--- Records shown Enclosed Below ---

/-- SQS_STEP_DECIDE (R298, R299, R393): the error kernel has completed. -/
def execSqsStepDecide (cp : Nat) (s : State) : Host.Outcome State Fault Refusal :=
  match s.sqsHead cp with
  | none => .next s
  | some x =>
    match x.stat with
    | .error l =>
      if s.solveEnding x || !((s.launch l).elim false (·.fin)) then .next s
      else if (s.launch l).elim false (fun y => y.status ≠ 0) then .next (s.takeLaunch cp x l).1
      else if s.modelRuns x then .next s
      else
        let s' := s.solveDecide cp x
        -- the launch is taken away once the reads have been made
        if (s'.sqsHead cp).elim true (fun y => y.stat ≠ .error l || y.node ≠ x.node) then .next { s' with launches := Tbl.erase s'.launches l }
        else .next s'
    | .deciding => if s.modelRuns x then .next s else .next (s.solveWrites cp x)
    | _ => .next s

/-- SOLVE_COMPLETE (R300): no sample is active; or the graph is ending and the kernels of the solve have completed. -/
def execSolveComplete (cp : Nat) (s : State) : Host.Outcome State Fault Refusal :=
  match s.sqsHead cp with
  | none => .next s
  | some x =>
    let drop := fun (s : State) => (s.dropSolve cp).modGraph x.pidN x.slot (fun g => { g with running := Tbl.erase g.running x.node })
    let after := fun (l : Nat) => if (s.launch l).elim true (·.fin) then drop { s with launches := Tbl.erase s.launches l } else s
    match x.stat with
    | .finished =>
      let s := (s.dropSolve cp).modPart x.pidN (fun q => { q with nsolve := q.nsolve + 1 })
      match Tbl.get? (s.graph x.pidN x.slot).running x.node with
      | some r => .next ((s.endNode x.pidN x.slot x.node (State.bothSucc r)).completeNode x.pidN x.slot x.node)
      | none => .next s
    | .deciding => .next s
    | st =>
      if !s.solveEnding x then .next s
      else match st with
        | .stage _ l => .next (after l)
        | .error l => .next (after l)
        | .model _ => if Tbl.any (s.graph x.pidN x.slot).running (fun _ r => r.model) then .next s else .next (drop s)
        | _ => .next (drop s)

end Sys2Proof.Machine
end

--- End of Enclosed Records shown ---

_What needs to be done_.
Copy the whole listing out exactly, so that every line matches what is above.

_Answer space_.
/-- SQS_STEP_DECIDE (R298, R299, R393): the error kernel has completed. -/
def execSqsStepDecide (cp : Nat) (s : State) : Host.Outcome State Fault Refusal :=
  match s.sqsHead cp with
  | none => .next s
  | some x =>
    match x.stat with
    | .error l =>
      if s.solveEnding x || !((s.launch l).elim false (·.fin)) then .next s
      else if (s.launch l).elim false (fun y => y.status ≠ 0) then .next (s.takeLaunch cp x l).1
      else if s.modelRuns x then .next s
      else
        let s' := s.solveDecide cp x
        -- the launch is taken away once the reads have been made
        if (s'.sqsHead cp).elim true (fun y => y.stat ≠ .error l || y.node ≠ x.node) then .next { s' with launches := Tbl.erase s'.launches l }
        else .next s'
    | .deciding => if s.modelRuns x then .next s else .next (s.solveWrites cp x)
    | _ => .next s

/-- SOLVE_COMPLETE (R300): no sample is active; or the graph is ending and the kernels of the solve have completed. -/
def execSolveComplete (cp : Nat) (s : State) : Host.Outcome State Fault Refusal :=
  match s.sqsHead cp with
  | none => .next s
  | some x =>
    let drop := fun (s : State) => (s.dropSolve cp).modGraph x.pidN x.slot (fun g => { g with running := Tbl.erase g.running x.node })
    let after := fun (l : Nat) => if (s.launch l).elim true (·.fin) then drop { s with launches := Tbl.erase s.launches l } else s
    match x.stat with
    | .finished =>
      let s := (s.dropSolve cp).modPart x.pidN (fun q => { q with nsolve := q.nsolve + 1 })
      match Tbl.get? (s.graph x.pidN x.slot).running x.node with
      | some r => .next ((s.endNode x.pidN x.slot x.node (State.bothSucc r)).completeNode x.pidN x.slot x.node)
      | none => .next s
    | .deciding => .next s
    | st =>
      if !s.solveEnding x then .next s
      else match st with
        | .stage _ l => .next (after l)
        | .error l => .next (after l)
        | .model _ => if Tbl.any (s.graph x.pidN x.slot).running (fun _ r => r.model) then .next s else .next (drop s)
        | _ => .next (drop s)

end Sys2Proof.Machine
end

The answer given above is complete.